### Record extracts
-- ==== Sys2Proof/Laws/State.lean ====
section
/-!
SUPPORT. Each plain update of the state and what it leaves alone: one lemma per update and field, true by unfolding.
-/

set_option Elab.async false

namespace Sys2Proof.Machine

variable (s : State)

/-! ### `tick` -/

@[simp] theorem State.tick_pending (n : Nat) : (s.tick n).pending = s.pending := rfl
@[simp] theorem State.tick_straps (n : Nat) : (s.tick n).straps = s.straps := rfl
@[simp] theorem State.tick_regs (n : Nat) : (s.tick n).regs = s.regs := rfl
@[simp] theorem State.tick_mem (n : Nat) : (s.tick n).mem = s.mem := rfl
@[simp] theorem State.tick_nv (n : Nat) : (s.tick n).nv = s.nv := rfl
@[simp] theorem State.tick_mbx (n : Nat) : (s.tick n).mbx = s.mbx := rfl
@[simp] theorem State.tick_evt (n : Nat) : (s.tick n).evt = s.evt := rfl
@[simp] theorem State.tick_ep (n : Nat) : (s.tick n).ep = s.ep := rfl
@[simp] theorem State.tick_resets (n : Nat) : (s.tick n).resets = s.resets := rfl
@[simp] theorem State.tick_resetSeq (n : Nat) : (s.tick n).resetSeq = s.resetSeq := rfl
@[simp] theorem State.tick_lnk (n : Nat) : (s.tick n).lnk = s.lnk := rfl
@[simp] theorem State.tick_ing (n : Nat) : (s.tick n).ing = s.ing := rfl
@[simp] theorem State.tick_bkcJob (n : Nat) : (s.tick n).bkcJob = s.bkcJob := rfl
@[simp] theorem State.tick_items (n : Nat) : (s.tick n).items = s.items := rfl
@[simp] theorem State.tick_rings (n : Nat) : (s.tick n).rings = s.rings := rfl
@[simp] theorem State.tick_allocs (n : Nat) : (s.tick n).allocs = s.allocs := rfl
@[simp] theorem State.tick_cpl (n : Nat) : (s.tick n).cpl = s.cpl := rfl
@[simp] theorem State.tick_crs (n : Nat) : (s.tick n).crs = s.crs := rfl
@[simp] theorem State.tick_lnd (n : Nat) : (s.tick n).lnd = s.lnd := rfl
@[simp] theorem State.tick_vcd (n : Nat) : (s.tick n).vcd = s.vcd := rfl
@[simp] theorem State.tick_mon (n : Nat) : (s.tick n).mon = s.mon := rfl
@[simp] theorem State.tick_tim (n : Nat) : (s.tick n).tim = s.tim := rfl
@[simp] theorem State.tick_aud (n : Nat) : (s.tick n).aud = s.aud := rfl
@[simp] theorem State.tick_cbs (n : Nat) : (s.tick n).cbs = s.cbs := rfl
@[simp] theorem State.tick_dmc (n : Nat) : (s.tick n).dmc = s.dmc := rfl
@[simp] theorem State.tick_chutes (n : Nat) : (s.tick n).chutes = s.chutes := rfl
@[simp] theorem State.tick_pwr (n : Nat) : (s.tick n).pwr = s.pwr := rfl
@[simp] theorem State.tick_nvHeld (n : Nat) : (s.tick n).nvHeld = s.nvHeld := rfl
@[simp] theorem State.tick_free (n : Nat) : (s.tick n).free = s.free := rfl
@[simp] theorem State.tick_out (n : Nat) : (s.tick n).out = s.out := rfl
@[simp] theorem State.tick_spdHo (n : Nat) : (s.tick n).spdHo = s.spdHo := rfl
@[simp] theorem State.tick_spdAcc (n : Nat) : (s.tick n).spdAcc = s.spdAcc := rfl
@[simp] theorem State.tick_rc (n : Nat) : (s.tick n).rc = s.rc := rfl

/-! ### `wr` -/

@[simp] theorem State.wr_pending (a : Nat) (v : Word) : (s.wr a v).pending = s.pending := rfl
@[simp] theorem State.wr_clk (a : Nat) (v : Word) : (s.wr a v).clk = s.clk := rfl
@[simp] theorem State.wr_straps (a : Nat) (v : Word) : (s.wr a v).straps = s.straps := rfl
@[simp] theorem State.wr_mem (a : Nat) (v : Word) : (s.wr a v).mem = s.mem := rfl
@[simp] theorem State.wr_nv (a : Nat) (v : Word) : (s.wr a v).nv = s.nv := rfl
@[simp] theorem State.wr_mbx (a : Nat) (v : Word) : (s.wr a v).mbx = s.mbx := rfl
@[simp] theorem State.wr_evt (a : Nat) (v : Word) : (s.wr a v).evt = s.evt := rfl
@[simp] theorem State.wr_ep (a : Nat) (v : Word) : (s.wr a v).ep = s.ep := rfl
@[simp] theorem State.wr_resets (a : Nat) (v : Word) : (s.wr a v).resets = s.resets := rfl
@[simp] theorem State.wr_resetSeq (a : Nat) (v : Word) : (s.wr a v).resetSeq = s.resetSeq := rfl
@[simp] theorem State.wr_lnk (a : Nat) (v : Word) : (s.wr a v).lnk = s.lnk := rfl
@[simp] theorem State.wr_ing (a : Nat) (v : Word) : (s.wr a v).ing = s.ing := rfl
@[simp] theorem State.wr_bkcJob (a : Nat) (v : Word) : (s.wr a v).bkcJob = s.bkcJob := rfl
@[simp] theorem State.wr_items (a : Nat) (v : Word) : (s.wr a v).items = s.items := rfl
@[simp] theorem State.wr_rings (a : Nat) (v : Word) : (s.wr a v).rings = s.rings := rfl
@[simp] theorem State.wr_allocs (a : Nat) (v : Word) : (s.wr a v).allocs = s.allocs := rfl
@[simp] theorem State.wr_cpl (a : Nat) (v : Word) : (s.wr a v).cpl = s.cpl := rfl
@[simp] theorem State.wr_crs (a : Nat) (v : Word) : (s.wr a v).crs = s.crs := rfl
@[simp] theorem State.wr_lnd (a : Nat) (v : Word) : (s.wr a v).lnd = s.lnd := rfl
@[simp] theorem State.wr_vcd (a : Nat) (v : Word) : (s.wr a v).vcd = s.vcd := rfl
@[simp] theorem State.wr_mon (a : Nat) (v : Word) : (s.wr a v).mon = s.mon := rfl
@[simp] theorem State.wr_tim (a : Nat) (v : Word) : (s.wr a v).tim = s.tim := rfl
@[simp] theorem State.wr_aud (a : Nat) (v : Word) : (s.wr a v).aud = s.aud := rfl
@[simp] theorem State.wr_cbs (a : Nat) (v : Word) : (s.wr a v).cbs = s.cbs := rfl
@[simp] theorem State.wr_dmc (a : Nat) (v : Word) : (s.wr a v).dmc = s.dmc := rfl
@[simp] theorem State.wr_chutes (a : Nat) (v : Word) : (s.wr a v).chutes = s.chutes := rfl
@[simp] theorem State.wr_pwr (a : Nat) (v : Word) : (s.wr a v).pwr = s.pwr := rfl
@[simp] theorem State.wr_nvHeld (a : Nat) (v : Word) : (s.wr a v).nvHeld = s.nvHeld := rfl
@[simp] theorem State.wr_free (a : Nat) (v : Word) : (s.wr a v).free = s.free := rfl
@[simp] theorem State.wr_out (a : Nat) (v : Word) : (s.wr a v).out = s.out := rfl
@[simp] theorem State.wr_spdHo (a : Nat) (v : Word) : (s.wr a v).spdHo = s.spdHo := rfl
@[simp] theorem State.wr_spdAcc (a : Nat) (v : Word) : (s.wr a v).spdAcc = s.spdAcc := rfl
@[simp] theorem State.wr_rc (a : Nat) (v : Word) : (s.wr a v).rc = s.rc := rfl

/-! ### `wrF` -/

@[simp] theorem State.wrF_pending (a lo n v : Nat) : (s.wrF a lo n v).pending = s.pending := rfl
@[simp] theorem State.wrF_clk (a lo n v : Nat) : (s.wrF a lo n v).clk = s.clk := rfl
@[simp] theorem State.wrF_straps (a lo n v : Nat) : (s.wrF a lo n v).straps = s.straps := rfl
@[simp] theorem State.wrF_mem (a lo n v : Nat) : (s.wrF a lo n v).mem = s.mem := rfl
@[simp] theorem State.wrF_nv (a lo n v : Nat) : (s.wrF a lo n v).nv = s.nv := rfl
@[simp] theorem State.wrF_mbx (a lo n v : Nat) : (s.wrF a lo n v).mbx = s.mbx := rfl
@[simp] theorem State.wrF_evt (a lo n v : Nat) : (s.wrF a lo n v).evt = s.evt := rfl
@[simp] theorem State.wrF_ep (a lo n v : Nat) : (s.wrF a lo n v).ep = s.ep := rfl
@[simp] theorem State.wrF_resets (a lo n v : Nat) : (s.wrF a lo n v).resets = s.resets := rfl
@[simp] theorem State.wrF_resetSeq (a lo n v : Nat) : (s.wrF a lo n v).resetSeq = s.resetSeq := rfl
@[simp] theorem State.wrF_lnk (a lo n v : Nat) : (s.wrF a lo n v).lnk = s.lnk := rfl
@[simp] theorem State.wrF_ing (a lo n v : Nat) : (s.wrF a lo n v).ing = s.ing := rfl
@[simp] theorem State.wrF_bkcJob (a lo n v : Nat) : (s.wrF a lo n v).bkcJob = s.bkcJob := rfl
@[simp] theorem State.wrF_items (a lo n v : Nat) : (s.wrF a lo n v).items = s.items := rfl
@[simp] theorem State.wrF_rings (a lo n v : Nat) : (s.wrF a lo n v).rings = s.rings := rfl
@[simp] theorem State.wrF_allocs (a lo n v : Nat) : (s.wrF a lo n v).allocs = s.allocs := rfl
@[simp] theorem State.wrF_cpl (a lo n v : Nat) : (s.wrF a lo n v).cpl = s.cpl := rfl
@[simp] theorem State.wrF_crs (a lo n v : Nat) : (s.wrF a lo n v).crs = s.crs := rfl
@[simp] theorem State.wrF_lnd (a lo n v : Nat) : (s.wrF a lo n v).lnd = s.lnd := rfl
@[simp] theorem State.wrF_vcd (a lo n v : Nat) : (s.wrF a lo n v).vcd = s.vcd := rfl
@[simp] theorem State.wrF_mon (a lo n v : Nat) : (s.wrF a lo n v).mon = s.mon := rfl
@[simp] theorem State.wrF_tim (a lo n v : Nat) : (s.wrF a lo n v).tim = s.tim := rfl
@[simp] theorem State.wrF_aud (a lo n v : Nat) : (s.wrF a lo n v).aud = s.aud := rfl
@[simp] theorem State.wrF_cbs (a lo n v : Nat) : (s.wrF a lo n v).cbs = s.cbs := rfl
@[simp] theorem State.wrF_dmc (a lo n v : Nat) : (s.wrF a lo n v).dmc = s.dmc := rfl
@[simp] theorem State.wrF_chutes (a lo n v : Nat) : (s.wrF a lo n v).chutes = s.chutes := rfl
@[simp] theorem State.wrF_pwr (a lo n v : Nat) : (s.wrF a lo n v).pwr = s.pwr := rfl
@[simp] theorem State.wrF_nvHeld (a lo n v : Nat) : (s.wrF a lo n v).nvHeld = s.nvHeld := rfl
@[simp] theorem State.wrF_free (a lo n v : Nat) : (s.wrF a lo n v).free = s.free := rfl
@[simp] theorem State.wrF_out (a lo n v : Nat) : (s.wrF a lo n v).out = s.out := rfl
@[simp] theorem State.wrF_spdHo (a lo n v : Nat) : (s.wrF a lo n v).spdHo = s.spdHo := rfl
@[simp] theorem State.wrF_spdAcc (a lo n v : Nat) : (s.wrF a lo n v).spdAcc = s.spdAcc := rfl
@[simp] theorem State.wrF_rc (a lo n v : Nat) : (s.wrF a lo n v).rc = s.rc := rfl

### Task to complete
Give back the listing exactly, please, from its first line to the line containing "n).aud = s.aud := rfl", inclusive, and nothing past that line.

### Solution to this problem
-- ==== Sys2Proof/Laws/State.lean ====
section
/-!
SUPPORT. Each plain update of the state and what it leaves alone: one lemma per update and field, true by unfolding.
-/

set_option Elab.async false

namespace Sys2Proof.Machine

variable (s : State)

/-! ### `tick` -/

@[simp] theorem State.tick_pending (n : Nat) : (s.tick n).pending = s.pending := rfl
@[simp] theorem State.tick_straps (n : Nat) : (s.tick n).straps = s.straps := rfl
@[simp] theorem State.tick_regs (n : Nat) : (s.tick n).regs = s.regs := rfl
@[simp] theorem State.tick_mem (n : Nat) : (s.tick n).mem = s.mem := rfl
@[simp] theorem State.tick_nv (n : Nat) : (s.tick n).nv = s.nv := rfl
@[simp] theorem State.tick_mbx (n : Nat) : (s.tick n).mbx = s.mbx := rfl
@[simp] theorem State.tick_evt (n : Nat) : (s.tick n).evt = s.evt := rfl
@[simp] theorem State.tick_ep (n : Nat) : (s.tick n).ep = s.ep := rfl
@[simp] theorem State.tick_resets (n : Nat) : (s.tick n).resets = s.resets := rfl
@[simp] theorem State.tick_resetSeq (n : Nat) : (s.tick n).resetSeq = s.resetSeq := rfl
@[simp] theorem State.tick_lnk (n : Nat) : (s.tick n).lnk = s.lnk := rfl
@[simp] theorem State.tick_ing (n : Nat) : (s.tick n).ing = s.ing := rfl
@[simp] theorem State.tick_bkcJob (n : Nat) : (s.tick n).bkcJob = s.bkcJob := rfl
@[simp] theorem State.tick_items (n : Nat) : (s.tick n).items = s.items := rfl
@[simp] theorem State.tick_rings (n : Nat) : (s.tick n).rings = s.rings := rfl
@[simp] theorem State.tick_allocs (n : Nat) : (s.tick n).allocs = s.allocs := rfl
@[simp] theorem State.tick_cpl (n : Nat) : (s.tick n).cpl = s.cpl := rfl
@[simp] theorem State.tick_crs (n : Nat) : (s.tick n).crs = s.crs := rfl
@[simp] theorem State.tick_lnd (n : Nat) : (s.tick n).lnd = s.lnd := rfl
@[simp] theorem State.tick_vcd (n : Nat) : (s.tick n).vcd = s.vcd := rfl
@[simp] theorem State.tick_mon (n : Nat) : (s.tick n).mon = s.mon := rfl
@[simp] theorem State.tick_tim (n : Nat) : (s.tick n).tim = s.tim := rfl
@[simp] theorem State.tick_aud (n : Nat) : (s.tick n).aud = s.aud := rfl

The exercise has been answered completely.